We believe that every child, wherever possible, should know the love of a family. To grow up together with their siblings in a safe nurturing home where they feel valued and loved
About Project Hope
Since 2016, Project Hope has helped keep 600 children with their single parent mothers in loving family environments. Project Hope’s family strengthening programme has achieved a 100% success rate in keeping families together and is transforming lives of children and communities
Project Hope in Sri Lanka offers vulnerable families a better alternative. When a family is torn apart by poverty they can lose everything. In their time of crisis, Project Hope offers a hand up, rather than a hand out, by improving a family’s life chances and importantly, those of their children.
A package of holistic care tailored to the individual needs of a family is offered through direct, practical support so that parents will not be forced to abandon their children to institutions. Project Hope’s family strengthening programme has achieved a 100% success rate in keeping families together and is transforming lives of children and communities.
In the first year we have delivered:
215 single parent mothers have received skills training for income generation
- 30 children attend our free preschool and receive free school lunch
- 30 children and mums attend Project Hope after-school English club
- 120 mums in self-help savings groups
- 180 mothers have attended positive parenting and personal safety training
- 180 food vouchers to families living below the poverty line
- 250 donations of formula milk for babies
- 120 school bags, books, stationary and water bottles
- 3 new roofs on homes
- 4 new toilets
- 20 matrasses
- 50 mosquito nets
- 50 pairs of school shoes
Why is there a need for Project Hope?
90% of children in institutions in Sri Lanka have at least one living parent (UNICEF) meaning the vast majority of children are missing out on a loving family environment.
Orphanages have been found to have a detrimental effect on children’s development: For every 2.6 months spent in an orphanage, children will fall behind one month of normal brain growth and development. (Bucharest Early Intervention Study)
Official figures estimate 14, 175 children are living in institutional care as of 2016 (Sri Lankan government number)
UNICEF estimates the figure is 20,000
A bespoke package of support aims to Strengthen families through five key areas:
- Stability- emergency support, families are provided with food vouchers, clothing, bedding, mosquito nets, nappies and baby formula, financial support with rent and household bills to stabilise their immediate crisis situation and prevent further deterioration.
- Health- improving health outcomes for single parents and their children through access to medical treatment, medicine, physiotherapy, health education.
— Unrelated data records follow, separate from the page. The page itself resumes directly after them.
theorem keyAt_eq_nodeWeight {nodes : List Node} {i : Nat} (h : i < nodes.length) :
    keyAt nodes i = ⟨nodeWeight (weightsOf (nodes.take i)) nodes[i], i⟩ := by
  have hlen : (nodes.take i).length = i := by rw [List.length_take]; omega
  have hself := keyAt_concat_self (nodes.take i) nodes[i]
  rwa [hlen, List.take_append_getElem, keyAt_take (by omega) (by omega)] at hself

/-- A leaf's weight is its frequency. -/
theorem keyAt_leaf {nodes : List Node} {i : Nat} (h : i < nodes.length) (hl : nodeIsLeaf nodes[i] = true) :
    (keyAt nodes i).freq = (nodeFreq nodes[i]).toNat := by
  rw [keyAt_eq_nodeWeight h]
  cases hn : nodes[i] with
  | leaf p f => rfl
  | internal l r f => simp [hn, nodeIsLeaf] at hl

/-- An internal node's weight is the sum of its children's. -/
theorem keyAt_internal {nodes : List Node} {i : Nat} {l r : Half} {f : Word} (h : nodes[i]? = some (.internal l r f))
    (hl : l.toNat < i) (hr : r.toNat < i) :
    (keyAt nodes i).freq = (keyAt nodes l.toNat).freq + (keyAt nodes r.toNat).freq := by
  obtain ⟨hi, hn⟩ := List.getElem?_eq_some_iff.1 h
  rw [keyAt_eq_nodeWeight hi, hn, ← keyAt_take hl (Nat.le_of_lt hi), ← keyAt_take hr (Nat.le_of_lt hi)]
  rfl

/-- The node a merge appends has the key the merge queues for it. -/
theorem keyAt_mergedNode {nodes : List Node} {a b : Key} (ha : (BitVec.ofNat 16 a.idx).toNat = a.idx)
    (hb : (BitVec.ofNat 16 b.idx).toNat = b.idx) (hka : keyAt nodes a.idx = a) (hkb : keyAt nodes b.idx = b) :
    keyAt (nodes ++ [mergedNode a b]) nodes.length = ⟨a.freq + b.freq, nodes.length⟩ := by
  have hfa : (keyAt nodes a.idx).freq = a.freq := by rw [hka]
  have hfb : (keyAt nodes b.idx).freq = b.freq := by rw [hkb]
  rw [keyAt_concat_self, mergedNode, nodeWeight, ha, hb, ← hfa, ← hfb, keyAt, keyAt]

/-! #### Least pairs -/

/-- The nodes `l` and `r`, in this order, are the two of least key among the nodes before `i` that no node before `i` has as
a child: what a merge step takes for node `i` (R144, R145). -/
structure LeastPair (nodes : List Node) (i l r : Nat) : Prop where
  left_lt : l < i
  right_lt : r < i
  left_free : l ∉ childRefs (nodes.take i)
  right_free : r ∉ childRefs (nodes.take i)
  ordered : keyLt (keyAt nodes l) (keyAt nodes r) = true
  least : ∀ j, j < i → j ∉ childRefs (nodes.take i) → j ≠ l → j ≠ r → keyLt (keyAt nodes r) (keyAt nodes j) = true

/-- Every internal node of the arena has a least pair as its children. -/
def MergesLeast (nodes : List Node) : Prop :=
  ∀ (i : Nat) (l r : Half) (f : Word), nodes[i]? = some (.internal l r f) → LeastPair nodes i l.toNat r.toNat

theorem LeastPair.concat {nodes : List Node} {i l r : Nat} (h : LeastPair nodes i l r) (hi : i ≤ nodes.length) (n : Node) :
    LeastPair (nodes ++ [n]) i l r := by
  have htake : (nodes ++ [n]).take i = nodes.take i := List.take_append_of_le_length hi
  have hkey : ∀ j, j < i → keyAt (nodes ++ [n]) j = keyAt nodes j := fun j hj => keyAt_append _ (by omega)
  constructor
  case left_lt => exact h.left_lt
  case right_lt => exact h.right_lt
  case left_free => rw [htake]; exact h.left_free
  case right_free => rw [htake]; exact h.right_free
  case ordered => rw [hkey l h.left_lt, hkey r h.right_lt]; exact h.ordered
  case least =>
    intro j hj hfree hl hr
    rw [htake] at hfree
    rw [hkey r h.right_lt, hkey j hj]
    exact h.least j hj hfree hl hr
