-- ==== Sys2Proof/Machine/ExecLink.lean ====
section
/-! DEFINITION. The meanings of LKP's commands (chapter 9): each request is a frame that arrives byte by byte and is judged when it is complete (R188, R190). -/

namespace Sys2Proof.Machine

/-- IDENT (R193). -/
def execIdent (payload : List Byte) (s : State) : Host.Outcome State Fault Refusal :=
  finish (receiveFrame 1 payload s)

/-- PROVISION (R199, R200). -/
def execProvision (payload : List Byte) (s : State) : Host.Outcome State Fault Refusal :=
  finish (receiveFrame 2 payload s)

/-- SUBMIT (R73, R74). -/
def execSubmit (payload : List Byte) (s : State) : Host.Outcome State Fault Refusal :=
  finish (receiveFrame 3 payload s)

/-- SNAPSHOT (R195). -/
def execSnapshot (payload : List Byte) (s : State) : Host.Outcome State Fault Refusal :=
  finish (receiveFrame 4 payload s)

/-- READ_TARIFF (R196). -/
def execReadTariff (payload : List Byte) (s : State) : Host.Outcome State Fault Refusal :=
  finish (receiveFrame 5 payload s)

/-- TRIM_CLOCK (R198, R54). -/
def execTrimClock (payload : List Byte) (s : State) : Host.Outcome State Fault Refusal :=
  finish (receiveFrame 6 payload s)

/-- READ_TAMPER (R196). -/
def execReadTamper (payload : List Byte) (s : State) : Host.Outcome State Fault Refusal :=
  finish (receiveFrame 7 payload s)

/-- READ_HISTORY (R197). -/
def execReadHistory (payload : List Byte) (s : State) : Host.Outcome State Fault Refusal :=
  finish (receiveFrame 8 payload s)

/-- READ_REDEEMED (R197). -/
def execReadRedeemed (payload : List Byte) (s : State) : Host.Outcome State Fault Refusal :=
  finish (receiveFrame 9 payload s)

/-- READ_ALERTS (R202). -/
def execReadAlerts (payload : List Byte) (s : State) : Host.Outcome State Fault Refusal :=
  finish (receiveFrame 10 payload s)

/-- CLEAR_ALERTS (R203). -/
def execClearAlerts (payload : List Byte) (s : State) : Host.Outcome State Fault Refusal :=
  finish (receiveFrame 11 payload s)

/-- UNKNOWN_REQUEST: a complete frame whose type names no request (R190). -/
def execUnknownRequest (type : Byte) (payload : List Byte) (s : State) : Host.Outcome State Fault Refusal :=
  finish (receiveFrame type payload s)

/-- FRAME_DISCARD: the bytes of a frame that is discarded (R189). -/
def execFrameDiscard (bytes : List RxByte) (s : State) : Host.Outcome State Fault Refusal :=
  finish (receive bytes s)

/-- The gap reaches 21 ticks: the assembler returns to HUNT with nothing kept (R189). -/
def gapDiscard (s : State) : State :=
  if s.psv.power.mainPowered && s.lkp.rx.state != .hunt then
    let s1 := elapse (s.lkp.rx.lastByte + 21 - s.now) s
    s1.setLkp { s1.lkp with rx := { s1.lkp.rx with state := .hunt } }
  else s

/-- FRAME_GAP_TIMEOUT (R189). -/
def execFrameGapTimeout (bytes : List RxByte) (s : State) : Host.Outcome State Fault Refusal :=
  finish (gapDiscard (receive bytes s))

/-- REPLY_SENT: the oldest reply has gone out whole, and the transmitter takes the next (R191). -/
def execReplySent (s : State) : Host.Outcome State Fault Refusal :=
  finish (s.setLkp { s.lkp with outbox := s.lkp.outbox.tail })

end Sys2Proof.Machine
end

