/-- A tick charges a ninety-sixth of the standing charge through the residue (R28, R29, R31, R60 to R62, R124): a named tick above the last charged quarter, which it becomes, or one that names no quarter. A named tick not above it charges nothing. A new day ends the trip day. The model's own conventions in it: log entries 7, 10 and 26. -/
def Obligations.TicksChargeTheStandingCharge : Prop :=
  ∀ (s : State) (k : Commission), s.comm = some k → s.psv.power.running = true → storeAtRest s = true →
    s.ace.floor ≤ s.ace.c → s.ace.b ≤ Config.debtMax → s.ace.balanceCharges ≤ Config.totalMax →
    s.ace.debtCharges ≤ Config.totalMax →
    (s.ctu.pending = .none ∨ ∃ tf, s.ctu.pending = .editing tf) →
    let total := s.ace.q + s.ctu.active.standing
    let room := (s.ace.c - s.ace.floor).toNat
    let charged := fun t : State =>
      t.ace.q = total % 96 ∧ t.ace.c = max s.ace.floor (s.ace.c - (total / 96 : Nat)) ∧
      t.ace.b = min Config.debtMax (s.ace.b + (total / 96 - room)) ∧
      t.ace.balanceCharges = min Config.totalMax (s.ace.balanceCharges + min (total / 96) room) ∧
      t.ace.debtCharges = min Config.totalMax (s.ace.debtCharges + (total / 96 - room)) ∧
      t.ace.d = s.ace.d ∧ t.ace.reg = s.ace.reg ∧ t.ace.creditApplied = s.ace.creditApplied ∧
      t.ace.debtRecovered = s.ace.debtRecovered
    (∀ q, s.ctu.issued = some q →
      ∃ t, exec .quarterTick s = .next t ∧ t.now = s.now ∧ t.cru = s.cru ∧ t.comm = s.comm ∧ t.psv = s.psv ∧
        t.pins = s.pins ∧ t.ctu.clock = s.ctu.clock ∧ t.ctu.active = s.ctu.active ∧
        t.ctu.pending = s.ctu.pending ∧ t.ctu.band = s.ctu.band ∧
        (s.ace.lastQ < q → charged t ∧ t.ace.lastQ = q ∧
          t.ctu.issued = if s.ctu.clock.valid ∧ q < s.ctu.clock.count / 900 then some (q + 1) else none) ∧
        (q ≤ s.ace.lastQ → t.ace = s.ace) ∧
        (q % 96 = 0 → t.ssc.trips = 0 ∧ t.ssc.tripDay = none ∧
          (s.ssc.restore = none → t.ssc.causes.overload = false)) ∧
        (q % 96 ≠ 0 → t.ssc.trips = s.ssc.trips ∧ t.ssc.tripDay = s.ssc.tripDay) ∧
        (s.stc.write = none → s.stc.saving = false → checkpointAsked false s t)) ∧
    (∀ n, s.ctu.elapsed = some n →
      let u := elapse (921600 - n) s
      ∃ t, exec .elapsedTickExpiry s = .next t ∧ t.now = u.now ∧ charged t ∧ t.ace.lastQ = s.ace.lastQ ∧
        t.ctu = { u.ctu with elapsed := some 0 } ∧ t.cru = s.cru ∧ t.comm = s.comm ∧ t.psv = u.psv ∧
        t.ssc.trips = s.ssc.trips)

/-- A scheduled tariff whose target the tick reaches is active before the tick is charged (R62, R66, R68): its standing charge, its band. In RUN and HOLDUP TARIFF is raised; in STARTUP the mark that raises it at entry to RUN is set. A target the tick does not reach stays. The model's own conventions in it: log entry 26. -/
def Obligations.DueTariffBecomesActiveAtTick : Prop :=
  ∀ (s : State) (k : Commission) (q : Nat) (tf : Tariff) (target : Target), s.comm = some k →
    storeAtRest s = true → s.ctu.issued = some q → s.ace.lastQ < q → s.ctu.pending = .scheduled tf target →
    s.ssc.friendly = s.ctu.friendly →
    ∃ t, exec .quarterTick s = .next t ∧ t.ace.lastQ = q ∧ t.cru = s.cru ∧ t.ctu.clock = s.ctu.clock ∧
      ((target = .nextTick ∨ ∃ x, target = .quarter x ∧ x ≤ q) →
        t.ctu.active = tf ∧ t.ctu.pending = .none ∧ t.ace.q = (s.ace.q + tf.standing) % 96 ∧
        (s.ctu.clock.valid = true →
          t.ctu.band = tf.bandAt (s.ctu.clock.count / 86400) (s.ctu.clock.count % 86400 / 900)) ∧
        (s.ctu.clock.valid = false → t.ctu.band = 0) ∧
        (s.psv.power.running = true → unseen .tariff t = true ∧ t.ctu.startMark = s.ctu.startMark) ∧
        (∀ n kind, s.psv.power = .startup n kind → t.ctu.startMark = true ∧ (s.stc.write.isSome → t.lkp = s.lkp))) ∧
      (∀ x, target = .quarter x → q < x →
        t.ctu.active = s.ctu.active ∧ t.ctu.pending = s.ctu.pending ∧
        t.ace.q = (s.ace.q + s.ctu.active.standing) % 96 ∧ t.ctu.band = s.ctu.band)

/-! ### The store -/

/-- A ROUTINE checkpoint request behind a write turns URGENT once it has waited 60 s (R156). A checkpoint that verifies good is the newest, and the entries it folds are unfolded no more (R152, R154); a waiting JOURNAL is taken next (R157). The model's own conventions in it: log entries 2, 7 and 10. -/
def Obligations.CheckpointRequestsAgeAndFold : Prop :=
  ∀ s : State,
    (∀ r, storeAtRest s = true → s.stc.checkpointWaiting = some r → r.urgent = false →
      let u := elapse (r.placed + 61440 - s.now) s
      exec .routineRequestAged s = .next
        (u.setStc { s.stc with checkpointWaiting := some { urgent := true, placed := r.placed } })) ∧
    (∀ i b c, s.psv.power.running = true → s.stc.write = some { slot := i, second := b, job := .checkpoint c } →
      s.stc.saveWaiting = none → s.stc.checkpointWaiting = none →
      let folded : Stc := { s.stc with
        checkpoints := s.stc.checkpoints.setIfInBounds i (.holding c)
        newest := some { slot := i, number := c.number, folded := c.folded }
        nextCheckpoint := if c.number < 4294967295 then c.number + 1 else Config.numberAfterLast c.number
        unfolded := s.stc.unfolded.filter fun n => c.folded < n
        write := none }
      (s.stc.journalWaiting = none → exec (.checkpointWriteComplete true) s = .next (s.setStc folded)) ∧
      (∀ r j, s.stc.journalWaiting = some r → folded.journalSlot = some j →
        exec (.checkpointWriteComplete true) s = .next (s.setStc { folded with
          journalWaiting := none, journal := s.stc.journal.setIfInBounds j .torn
          write := some { slot := j, second := false, job := .journal r.entry } })))

/-- A write that verifies bad marks its slot (R158). The first attempt goes on in a second slot; after the second the STORE alert stands, and the code of a failed journal write is refused STORE with nothing recorded (R93, R159). The model's own conventions in it: log entry 31. -/
def Obligations.BadWritesMarkTheirSlot : Prop :=
  ∀ (s : State) (i : Nat) (k : Commission), s.psv.power = .run → s.comm = some k →
    s.stc.saveWaiting = none → s.stc.journalWaiting = none → s.stc.checkpointWaiting = none →
    (∀ e, s.stc.write = some { slot := i, second := false, job := .journal e } →
      let m := ({ s.stc with journal := s.stc.journal.setIfInBounds i .bad } : Stc).judged
      ∀ j, m.journalSlot = some j →
        exec .journalWriteBad s = .next (s.setStc { m with
          journal := m.journal.setIfInBounds j .torn
          write := some { slot := j, second := true, job := .journal e } })) ∧
    (∀ e, s.stc.write = some { slot := i, second := true, job := .journal e } → s.lkp.outbox.length < 4 →
      ∃ t, exec .journalWriteBad s = .next t ∧
        t.stc = { ({ s.stc with journal := s.stc.journal.setIfInBounds i .bad } : Stc).judged with write := none } ∧
        t.cru = { s.cru with inFlight := none } ∧ t.lkp.inService = none ∧
        t.lkp.outbox = s.lkp.outbox ++
          [{ status := .refused, type := 3, payload := 13#8 :: (be 1 e.cls ++ be 2 e.seq) }] ∧
        unseen .store t = true ∧ t.ace = s.ace ∧ t.ctu = s.ctu ∧ t.ssc = s.ssc ∧ t.tmn = s.tmn ∧ t.psv = s.psv) ∧
    (∀ c, s.stc.write = some { slot := i, second := false, job := .checkpoint c } →
      let m := ({ s.stc with checkpoints := s.stc.checkpoints.setIfInBounds i .bad } : Stc).judged
      ∀ j, m.checkpointSlot = some j →
        exec (.checkpointWriteComplete false) s = .next (s.setStc { m with
          checkpoints := m.checkpoints.setIfInBounds j .torn
          write := some { slot := j, second := true, job := .checkpoint c } })) ∧
    (∀ c, s.stc.write = some { slot := i, second := true, job := .checkpoint c } →
      ∃ t, exec (.checkpointWriteComplete false) s = .next t ∧
        t.stc = { ({ s.stc with checkpoints := s.stc.checkpoints.setIfInBounds i .bad } : Stc).judged with
          write := none } ∧
        unseen .store t = true ∧ t.cru = s.cru ∧ t.lkp.outbox = s.lkp.outbox ∧ t.ace = s.ace ∧ t.ctu = s.ctu ∧
        t.ssc = s.ssc ∧ t.tmn = s.tmn ∧ t.psv = s.psv)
- Educate- improving education outcomes for children through donations of school uniforms, shoes and educational resources, access to early years education and after-school English and activities.
- Building Networks- Establishing or improving contact with family and relatives and the local community, self-help groups, and counselling services.
- Economic Empowerment- Skills training for single parent mothers, support with finding employment or establishing their own businesses to begin generating a reliable and sustainable income. Skills training pathways include: incense stick making, sewing training, coir making, cookery, broom making and tuk tuk driving.
Project Hope aims to:
- Investigate root causes leading to abandonment of babies and children.
- Strengthen families to enable mothers to keep their babies and children so they can bond and form healthy attachments.
- Enable positive and sustainable parenting
- Develop skills to become independent financially and provide for the family
- Empower mothers and children to feel they have choices and control over their futures
- Facilitate the building of friendships and support networks for mothers and their children
Project Hope works towards these specific United Nations Sustainable Development Goals:
Project Hope fits with the United Nations Convention on the Rights of the Child (CRC):
Article 2- Non-Discrimination
Article 3- Best interests of the Child
Article 6- The right to life
Article 9- Right to a family life
Article 24-The right to a high standard of health
Article 27- An adequate standard of living
Article 28- The right to a quality education
Lakmini is now 4 years old, a bright little girl with an infectious smile. Lakmini has just started pre-school. She is too young to understand that if it were not for Project Hope she would now be in an orphanage. Lakmini would have no one to love her and be denied the right to grow up together with her family. Lakmini’s mum turned to Project Hope because she knew that to give up her children would have broken her heart, and condemned her children to a world without a mother’s love. Lakmini and her baby brother know the love of a family, what they don’t know is that without that love they would not have the future they deserve.
Where Next for Project Hope?
Project Hope continues to develop and respond to families in crisis. The success of Project Hope is our grass root approach that provides on the ground, direct and practical individualised care and support that is tailored to a families need. Project Hope is embedded in the community, local staff, local participation and collaboration with local government will continue to be developed to enable us to reach out to more children in crisis.